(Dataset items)
■ ■ ■ ■ ■ ■ ■
/-- The upkeep of memory (R367 to R371, R374, R378, R383 to R385): the poll sets the ranks' bands, a tREFI tick adds to a rank's
debt or forces a refresh, the patrol scrub counts what it corrects, the page copy moves its pointer by a page, set points
change on request and complete, and training begins, issues its slices and ends. -/
def Obligations.MemoryUpkeep : Prop :=
  (∀ (s : State) (bands : List (Fin 4)) (r : Fin 16), s.canonical = true → s.bit F.MEM_STATUS_READY = true →
    s.inService r = true → Completes (.memBandPoll bands) s (fun t => t.bandOfRank r = (bands.getD r 0).val ∧
      t.mem.ops = s.mem.ops)) ∧
  (∀ (s : State) (bands : List (Fin 4)), s.bit F.MEM_STATUS_READY = false →
    Completes (.memBandPoll bands) s (fun t => t = s)) ∧
  (∀ (s : State) (rank : Fin 16), s.canonical = true → s.bit F.MEM_STATUS_READY = true →
    rank.val % 2 < s.memRanks → (s.memRank rank).selfRef = false → s.rankRetired rank = false →
    (s.debt rank + 1 < 5 → Completes (.refreshTick rank) s (fun t => t.debt rank = s.debt rank + 1 ∧
      t.wire = s.wire ∧ t.mem = s.mem)) ∧
    (5 ≤ s.debt rank + 1 → Completes (.refreshTick rank) s (fun t => t.debt rank = 4 ∧
      t.wire = s.wire ++ [.dramCommand (rank / 2) DramCmd.ref.code rank] ∧
      t.mem.rows = s.mem.rows.filter (fun e => e.1 / 32 != rank.val)))) ∧
  (∀ (s : State) (rank : Fin 16), (s.memRank rank).selfRef = true ∨ s.rankRetired rank = true →
    Completes (.refreshTick rank) s (fun t => t = s)) ∧
  (∀ (s : State) (rank : Fin 16) (line : Nat), s.canonical = true → s.bit F.MEM_CFG_SCRUB_EN = true →
    s.bit F.MEM_STATUS_READY = true → s.inService rank = true → line < 2 ^ 27 →
    s.mem.poison.contains ((s.memUnmap rank (64 * line)).getD (64 * line) / 64) = false → s.mem.done = [] →
    s.glb.trans = none → s.glb.pend = none → Completes (.patrolScrub rank line .clean) s (fun t => t = s) ∧
      ((∀ x ∈ s.mem.waiting, x.port ≠ 2 ∨ x.write = true) → Completes (.patrolScrub rank line .corrected) s (fun t => Counted s t .MEM_SCRUB_FIX_CNT ∧
        Counted s t .MEM_CE_CNT))) ∧
  (∀ s : State, s.canonical = true → s.copying = true → s.migK + 4096 < 2 ^ 33 → s.mem.done = [] →
    s.glb.trans = none → s.glb.pend = none → Completes (.migrationPageCopy []) s (fun t => t.migK = s.migK + 4096 ∧
      t.mem.migForce = false ∧ t.fld F.MEM_STATUS_MIG = 1 ∧ t.mem.poison = s.mem.poison)) ∧
  (∀ s : State, s.copying = true → s.fld F.MEM_MIG_CFG_FLOOR ≠ 0 → Completes .migrationFloor s (fun t =>
    t.mem = { s.mem with migForce := true } ∧ ChangesOnly [.mem] s t)) ∧
  (∀ s : State, s.copying = false ∨ s.fld F.MEM_MIG_CFG_FLOOR = 0 → Completes .migrationFloor s (fun t => t = s)) ∧
  (∀ s : State, s.copying = false → ∀ ue, Completes (.migrationPageCopy ue) s (fun t => t = s)) ∧
  (∀ (s : State) (fsp : Fin 2), s.canonical = true → s.mode = .hold → s.glb.trans = none → s.glb.pend = none →
    s.mem.change = none → s.fld F.MEM_STATUS_FSP ≠ fsp.val → Completes (.fspRequest fsp) s (fun t =>
      t.mem.change = some (fsp.val, s.mem.nextOp) ∧ t.fld F.MEM_STATUS_CHANGING = 1 ∧ t.fld F.MEM_STATUS_READY = 0 ∧
      t.rd .MEM_FSP_REFUSE_CNT = s.rd .MEM_FSP_REFUSE_CNT)) ∧
  (∀ (s : State) (fsp : Fin 2), s.canonical = true → s.mode ≠ .hold → s.glb.trans = none → s.glb.pend = none →
    Completes (.fspRequest fsp) s (fun t => t.mem = s.mem ∧ t.fld F.MEM_EVENT_FSP_REFUSED = 1 ∧
      Counted s t .MEM_FSP_REFUSE_CNT)) ∧
  (∀ (s : State) (f : Nat) (first : Nat), s.canonical = true → s.mem.change = some (f, first) → f < 2 →
    s.mem.held = none → (∀ o ∈ s.mem.ops, first ≤ o.id) → s.glb.trans = none → s.glb.pend = none →
    Completes .fspChangeDone s (fun t => t.mem.change = none ∧ t.fld F.MEM_STATUS_FSP = f ∧
      t.fld F.MEM_STATUS_CHANGING = 0 ∧ t.fld F.MEM_STATUS_READY = 1 ∧ t.fld F.MEM_EVENT_FSP_DONE = 1 ∧
      Counted s t .MEM_FSP_CNT)) ∧
  (∀ (s : State) (r : Nat), s.canonical = true → s.bit F.MEM_STATUS_READY = true → s.fld F.MEM_TRN_CFG_PERIOD ≠ 0 →
    s.mem.slice = none → ((List.range 16).map (fun i => (s.mem.trainRank + i) % 16)).find? s.inService = some r →
    Completes .trainingPeriod s (fun t => t.mem.slice = some (r, false) ∧ t.mem.trainRank = (r + 1) % 16 ∧
      t.fld F.MEM_STATUS_TRAINING = 1)) ∧
  (∀ (s : State) (last forced : Bool) (r : Nat), s.canonical = true → s.bit F.MEM_STATUS_READY = true →
    s.mem.slice = some (r, forced) → Completes (.trainingSliceForce last) s (fun t =>
      t.wire = s.wire ++ [.dramCommand (r / 2) DramCmd.slice.code r] ∧
      t.mem.slice = (if last then none else some (r, false)) ∧
      t.fld F.MEM_STATUS_TRAINING = (if last then 0 else s.fld F.MEM_STATUS_TRAINING)))

/-- The states of a serial lane (R391 to R395, R400): a lane that has locked and adapted goes from ACQ to UP, or to LOW at one eighth of the rate, or
straight to a requested test; a lane that loses lock in UP retrains, is counted and named, and its owner loses it (a camera port in ALIGN
only a lane that had locked); a loss in the cycle of a RETRAIN only gives its cause and count; a second bad window sends every lane of the reference to ACQ; a
slip moves the boundary; DEEP stops a lane; nothing of this touches a lane that is not in the state the rule names. -/
def Obligations.LaneStates : Prop :=
  (∀ (s : State) (l : Fin 104) (ctle : Fin 16) (gain : Fin 64) (dfe : List Byte), s.canonical = true → s.laneSt l = .acq →
    s.refOk l = true → Completes (.laneAcqDone l ctle gain dfe) s (fun t =>
      t.laneSt l = (if (s.lane l).eighth then .low
        else if s.bit F.LNE_TEST_EN l && s.laneReleased l then .test else .up) ∧
      t.fld F.LNE_STATE_PLL_LOCK l = 1 ∧ t.fld F.LNE_STATE_CDR_LOCK l = 1 ∧ t.fld F.LNE_STATE_RETRAINING l = 0 ∧
      t.fld F.LNE_STATE_SLIP_POS l = 0 ∧ t.fld F.LNE_STATE_HDR_RUN l = 0 ∧
      t.rd .LNE_RETRAIN_CNT l = s.rd .LNE_RETRAIN_CNT l ∧
      (l.val < s.lne.lanes.length → (t.lane l).ctle = ctle ∧ (t.lane l).gain = gain ∧
        t.fld F.LNE_RXEQ_CTLE l = ctle ∧ t.fld F.LNE_RXEQ_GAIN l = gain))) ∧
  (∀ (s : State) (l : Fin 104) (ctle : Fin 16) (gain : Fin 64) (dfe : List Byte),
    s.laneSt l ≠ .acq ∨ s.refOk l = false → Completes (.laneAcqDone l ctle gain dfe) s (fun t => t = s)) ∧
  (∀ (s : State) (l : Fin 104) (signal : Bool), s.canonical = true → s.laneSt l = .up →
    Completes (.laneLockLoss l signal) s (fun t => t.laneSt l = .acq ∧ t.fld F.LNE_STATE_RETRAINING l = 1 ∧
      t.fld F.LNE_STATE_HDR_OK l = 0 ∧ Counted s t .LNE_RETRAIN_CNT l ∧ Counted s t .LNE_LOCKLOSS_CNT l ∧
      t.fld F.LNE_EVENT_RETRAIN = 1 ∧ t.fld F.LNE_EVENT_LOCK_LOSS = 1 ∧
      (isCamLane l = true → t.fld F.LNE_LAST_LANE = l ∧ t.fld F.LNE_LAST_CAUSE = (if signal then 2 else 1) ∧
        (s.camSt (l.val / 4) ≠ 0 → s.camSt (l.val / 4) ≠ 1 ∨ s.bit F.LNE_STATE_HDR_OK l = true →
          t.camSt (l.val / 4) = 5)) ∧
      (isFabLane l = true → s.fabSt ((l.val - 64) / 4) = .up ∨ s.fabSt ((l.val - 64) / 4) = .hello →
        t.fabSt ((l.val - 64) / 4) = .link ∧ Counted s t .FAB_DOWN_CNT ((l.val - 64) / 4)))) ∧
  (∀ (s : State) (l : Fin 104), s.canonical = true → s.laneSt l = .up →
    Completes (.laneRetrain l) s (fun t => t.laneSt l = .acq ∧ t.fld F.LNE_STATE_RETRAINING l = 1 ∧
      Counted s t .LNE_RETRAIN_CNT l ∧ t.rd .LNE_LOCKLOSS_CNT l = s.rd .LNE_LOCKLOSS_CNT l ∧
      t.fld F.LNE_EVENT_RETRAIN = 1 ∧ (isCamLane l = true → t.fld F.LNE_LAST_LANE = l ∧ t.fld F.LNE_LAST_CAUSE = 4))) ∧
  (∀ (s : State) (l : Fin 104) (signal : Bool), s.laneSt l ≠ .up → Completes (.laneRetrain l) s (fun t => t = s) ∧
    (s.retrainedNow l = false → Completes (.laneLockLoss l signal) s (fun t => t = s)) ∧
    (s.retrainedNow l = true → s.canonical = true → Completes (.laneLockLoss l signal) s (fun t =>
      t.laneSt l = .acq ∧ t.fld F.LNE_LAST_CAUSE = (if signal then 2 else 1) ∧ Counted s t .LNE_LOCKLOSS_CNT l ∧
      t.fld F.LNE_EVENT_LOCK_LOSS = 1 ∧ t.rd .LNE_RETRAIN_CNT l = s.rd .LNE_RETRAIN_CNT l))) ∧
  (∀ (s : State) (host : Bool) (count : Nat), s.canonical = true → count < 1552 ∨ 1566 < count →
    s.lne.refBad.getD (b2n host) 0 = 1 → Completes (.refclkWindow host count) s (fun t =>
      t.fld (if host then F.LNE_STATUS_REF_HOST_OK else F.LNE_STATUS_REF_CAM_OK) = 0 ∧
      t.fld (if host then F.LNE_EVENT_REF_HOST_LOSS else F.LNE_EVENT_REF_CAM_LOSS) = 1 ∧
      ∀ l < 104, isHostLane l = host → s.laneSt l = .up ∨ s.laneSt l = .low ∨ s.laneSt l = .test → t.laneSt l = .acq)) ∧
  (∀ (s : State) (host : Bool) (count : Nat), count < 1552 ∨ 1566 < count → s.lne.refBad.getD (b2n host) 0 ≠ 1 →
    Completes (.refclkWindow host count) s (fun t =>
      t.lne = { s.lne with
        refBad := s.lne.refBad.set (b2n host) (min (s.lne.refBad.getD (b2n host) 0 + 1) 2)
        refGood := s.lne.refGood.set (b2n host) 0 } ∧ ChangesOnly [.lne] s t)) ∧
  (∀ (s : State) (host : Bool) (count : Nat), s.canonical = true → 1552 ≤ count → count ≤ 1566 →
    Completes (.refclkWindow host count) s (fun t =>
      t.lne = { s.lne with
        refBad := s.lne.refBad.set (b2n host) 0
        refGood := s.lne.refGood.set (b2n host) (min (s.lne.refGood.getD (b2n host) 0 + 1) 10) } ∧
      t.fld (if host then F.LNE_STATUS_REF_HOST_OK else F.LNE_STATUS_REF_CAM_OK) =
        (if 9 ≤ s.lne.refGood.getD (b2n host) 0 then 1
          else s.fld (if host then F.LNE_STATUS_REF_HOST_OK else F.LNE_STATUS_REF_CAM_OK)) ∧
      ChangesOnly [.lne, .reg .LNE_STATUS] s t)) ∧
  (∀ (s : State) (l : Fin 104), s.canonical = true → isHostLane l = false → s.laneSt l = .up →
    Completes (.laneSlip l) s (fun t => t.fld F.LNE_STATE_SLIP_POS l = (s.fld F.LNE_STATE_SLIP_POS l + 1) % 66 ∧
      t.fld F.LNE_STATE_HDR_RUN l = 0 ∧ t.fld F.LNE_STATE_HDR_OK l = 0 ∧ t.laneSt l = .up ∧
      ChangesOnly [.lne, .reg .LNE_STATE] s t)) ∧
  (∀ (s : State) (l : Fin 104), isHostLane l = true ∨ s.laneSt l ≠ .up → Completes (.laneSlip l) s (fun t => t = s)) ∧
  (∀ (s : State) (l : Fin 104), s.canonical = true →
    s.laneSt l = .up ∨ s.laneSt l = .acq ∧ (s.lane l).eighth = false → Completes (.laneDeep l true) s (fun t =>
      t.laneSt l = .deep ∧ t.fld F.LNE_CTL_DEEP l = 1 ∧ t.fld F.LNE_STATE_PLL_LOCK l = 0 ∧
      t.rd .LNE_RETRAIN_CNT l = s.rd .LNE_RETRAIN_CNT l)) ∧
  (∀ (s : State) (l : Fin 104), s.canonical = true → s.laneSt l = .deep → Completes (.laneDeep l false) s (fun t =>
      t.laneSt l = (if s.mode = .standby then .deep else .acq) ∧ t.fld F.LNE_CTL_DEEP l = 0 ∧
      t.fld F.LNE_STATE_RETRAINING l = (if s.mode = .standby then s.fld F.LNE_STATE_RETRAINING l else 0)))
■ ■ ■ ■ ■ ■ ■
- [ASSIGNMENT]:
Which lines in the data above hold the word "bands"? Return each of them.

- [ANSWER TO THE PROBLEM]:
/-- The upkeep of memory (R367 to R371, R374, R378, R383 to R385): the poll sets the ranks' bands, a tREFI tick adds to a rank's
  (∀ (s : State) (bands : List (Fin 4)) (r : Fin 16), s.canonical = true → s.bit F.MEM_STATUS_READY = true →
    s.inService r = true → Completes (.memBandPoll bands) s (fun t => t.bandOfRank r = (bands.getD r 0).val ∧
  (∀ (s : State) (bands : List (Fin 4)), s.bit F.MEM_STATUS_READY = false →
    Completes (.memBandPoll bands) s (fun t => t = s)) ∧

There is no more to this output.